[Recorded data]
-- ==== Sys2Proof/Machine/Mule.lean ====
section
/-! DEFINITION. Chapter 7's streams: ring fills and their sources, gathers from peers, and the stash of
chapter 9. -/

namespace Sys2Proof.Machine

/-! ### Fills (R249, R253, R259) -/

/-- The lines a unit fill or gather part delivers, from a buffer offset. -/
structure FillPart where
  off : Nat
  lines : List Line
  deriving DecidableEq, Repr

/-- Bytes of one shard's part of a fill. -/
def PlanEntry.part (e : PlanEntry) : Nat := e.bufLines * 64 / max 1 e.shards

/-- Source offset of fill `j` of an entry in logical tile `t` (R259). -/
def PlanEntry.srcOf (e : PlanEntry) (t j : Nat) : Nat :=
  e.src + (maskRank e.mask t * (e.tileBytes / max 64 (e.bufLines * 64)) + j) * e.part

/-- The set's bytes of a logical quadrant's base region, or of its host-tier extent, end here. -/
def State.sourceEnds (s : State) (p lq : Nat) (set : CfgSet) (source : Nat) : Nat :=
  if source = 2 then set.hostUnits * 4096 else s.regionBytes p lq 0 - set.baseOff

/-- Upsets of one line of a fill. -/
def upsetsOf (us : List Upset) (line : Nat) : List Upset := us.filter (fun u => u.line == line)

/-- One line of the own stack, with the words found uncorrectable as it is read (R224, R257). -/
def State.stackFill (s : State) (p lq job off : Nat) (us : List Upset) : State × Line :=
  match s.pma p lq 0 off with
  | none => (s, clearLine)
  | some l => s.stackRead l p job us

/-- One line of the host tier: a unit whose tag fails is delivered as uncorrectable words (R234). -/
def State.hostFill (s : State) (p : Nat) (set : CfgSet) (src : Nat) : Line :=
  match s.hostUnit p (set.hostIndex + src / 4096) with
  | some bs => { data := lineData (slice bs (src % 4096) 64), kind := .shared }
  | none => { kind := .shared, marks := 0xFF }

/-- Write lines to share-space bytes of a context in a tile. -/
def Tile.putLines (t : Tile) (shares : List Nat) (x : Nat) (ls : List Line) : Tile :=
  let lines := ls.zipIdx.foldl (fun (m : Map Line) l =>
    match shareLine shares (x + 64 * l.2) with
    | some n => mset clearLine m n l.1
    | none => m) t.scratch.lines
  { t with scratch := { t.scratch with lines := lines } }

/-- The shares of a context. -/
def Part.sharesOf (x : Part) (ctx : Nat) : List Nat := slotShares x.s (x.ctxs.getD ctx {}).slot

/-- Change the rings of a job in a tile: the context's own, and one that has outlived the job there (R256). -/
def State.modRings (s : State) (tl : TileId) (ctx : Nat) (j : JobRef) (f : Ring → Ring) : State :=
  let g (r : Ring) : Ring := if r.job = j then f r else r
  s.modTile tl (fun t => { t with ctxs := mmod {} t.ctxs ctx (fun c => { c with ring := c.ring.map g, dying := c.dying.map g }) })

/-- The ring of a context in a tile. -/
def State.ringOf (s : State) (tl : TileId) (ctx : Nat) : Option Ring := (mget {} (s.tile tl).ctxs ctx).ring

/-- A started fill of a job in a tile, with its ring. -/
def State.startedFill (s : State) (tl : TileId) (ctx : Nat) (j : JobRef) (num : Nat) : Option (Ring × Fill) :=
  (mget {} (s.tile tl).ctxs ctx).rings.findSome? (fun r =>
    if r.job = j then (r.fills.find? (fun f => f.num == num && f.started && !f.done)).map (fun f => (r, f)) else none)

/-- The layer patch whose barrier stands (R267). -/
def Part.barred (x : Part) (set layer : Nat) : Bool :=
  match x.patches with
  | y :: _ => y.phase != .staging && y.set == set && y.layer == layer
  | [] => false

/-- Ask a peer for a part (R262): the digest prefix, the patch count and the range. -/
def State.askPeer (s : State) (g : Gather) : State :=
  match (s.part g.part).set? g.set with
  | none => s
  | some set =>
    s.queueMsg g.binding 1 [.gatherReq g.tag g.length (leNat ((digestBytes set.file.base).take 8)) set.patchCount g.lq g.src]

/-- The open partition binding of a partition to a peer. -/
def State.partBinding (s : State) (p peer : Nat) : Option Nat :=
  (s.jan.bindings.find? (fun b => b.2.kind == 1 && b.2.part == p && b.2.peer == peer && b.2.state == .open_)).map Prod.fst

> [PROBLEM DESCRIPTION]
Give back each entry exactly as it was written.

> [SOLUTION TO THIS TASK]
-- ==== Sys2Proof/Machine/Mule.lean ====
section
/-! DEFINITION. Chapter 7's streams: ring fills and their sources, gathers from peers, and the stash of
chapter 9. -/

namespace Sys2Proof.Machine

/-! ### Fills (R249, R253, R259) -/

/-- The lines a unit fill or gather part delivers, from a buffer offset. -/
structure FillPart where
  off : Nat
  lines : List Line
  deriving DecidableEq, Repr

/-- Bytes of one shard's part of a fill. -/
def PlanEntry.part (e : PlanEntry) : Nat := e.bufLines * 64 / max 1 e.shards

/-- Source offset of fill `j` of an entry in logical tile `t` (R259). -/
def PlanEntry.srcOf (e : PlanEntry) (t j : Nat) : Nat :=
  e.src + (maskRank e.mask t * (e.tileBytes / max 64 (e.bufLines * 64)) + j) * e.part

/-- The set's bytes of a logical quadrant's base region, or of its host-tier extent, end here. -/
def State.sourceEnds (s : State) (p lq : Nat) (set : CfgSet) (source : Nat) : Nat :=
  if source = 2 then set.hostUnits * 4096 else s.regionBytes p lq 0 - set.baseOff

/-- Upsets of one line of a fill. -/
def upsetsOf (us : List Upset) (line : Nat) : List Upset := us.filter (fun u => u.line == line)

/-- One line of the own stack, with the words found uncorrectable as it is read (R224, R257). -/
def State.stackFill (s : State) (p lq job off : Nat) (us : List Upset) : State × Line :=
  match s.pma p lq 0 off with
  | none => (s, clearLine)
  | some l => s.stackRead l p job us

/-- One line of the host tier: a unit whose tag fails is delivered as uncorrectable words (R234). -/
def State.hostFill (s : State) (p : Nat) (set : CfgSet) (src : Nat) : Line :=
  match s.hostUnit p (set.hostIndex + src / 4096) with
  | some bs => { data := lineData (slice bs (src % 4096) 64), kind := .shared }
  | none => { kind := .shared, marks := 0xFF }

/-- Write lines to share-space bytes of a context in a tile. -/
def Tile.putLines (t : Tile) (shares : List Nat) (x : Nat) (ls : List Line) : Tile :=
  let lines := ls.zipIdx.foldl (fun (m : Map Line) l =>
    match shareLine shares (x + 64 * l.2) with
    | some n => mset clearLine m n l.1
    | none => m) t.scratch.lines
  { t with scratch := { t.scratch with lines := lines } }

/-- The shares of a context. -/
def Part.sharesOf (x : Part) (ctx : Nat) : List Nat := slotShares x.s (x.ctxs.getD ctx {}).slot

/-- Change the rings of a job in a tile: the context's own, and one that has outlived the job there (R256). -/
def State.modRings (s : State) (tl : TileId) (ctx : Nat) (j : JobRef) (f : Ring → Ring) : State :=
  let g (r : Ring) : Ring := if r.job = j then f r else r
  s.modTile tl (fun t => { t with ctxs := mmod {} t.ctxs ctx (fun c => { c with ring := c.ring.map g, dying := c.dying.map g }) })

/-- The ring of a context in a tile. -/
def State.ringOf (s : State) (tl : TileId) (ctx : Nat) : Option Ring := (mget {} (s.tile tl).ctxs ctx).ring

/-- A started fill of a job in a tile, with its ring. -/
def State.startedFill (s : State) (tl : TileId) (ctx : Nat) (j : JobRef) (num : Nat) : Option (Ring × Fill) :=
  (mget {} (s.tile tl).ctxs ctx).rings.findSome? (fun r =>
    if r.job = j then (r.fills.find? (fun f => f.num == num && f.started && !f.done)).map (fun f => (r, f)) else none)

/-- The layer patch whose barrier stands (R267). -/
def Part.barred (x : Part) (set layer : Nat) : Bool :=
  match x.patches with
  | y :: _ => y.phase != .staging && y.set == set && y.layer == layer
  | [] => false

/-- Ask a peer for a part (R262): the digest prefix, the patch count and the range. -/
def State.askPeer (s : State) (g : Gather) : State :=
  match (s.part g.part).set? g.set with
  | none => s
  | some set =>
    s.queueMsg g.binding 1 [.gatherReq g.tag g.length (leNat ((digestBytes set.file.base).take 8)) set.patchCount g.lq g.src]

/-- The open partition binding of a partition to a peer. -/
def State.partBinding (s : State) (p peer : Nat) : Option Nat :=
  (s.jan.bindings.find? (fun b => b.2.kind == 1 && b.2.part == p && b.2.peer == peer && b.2.state == .open_)).map Prod.fst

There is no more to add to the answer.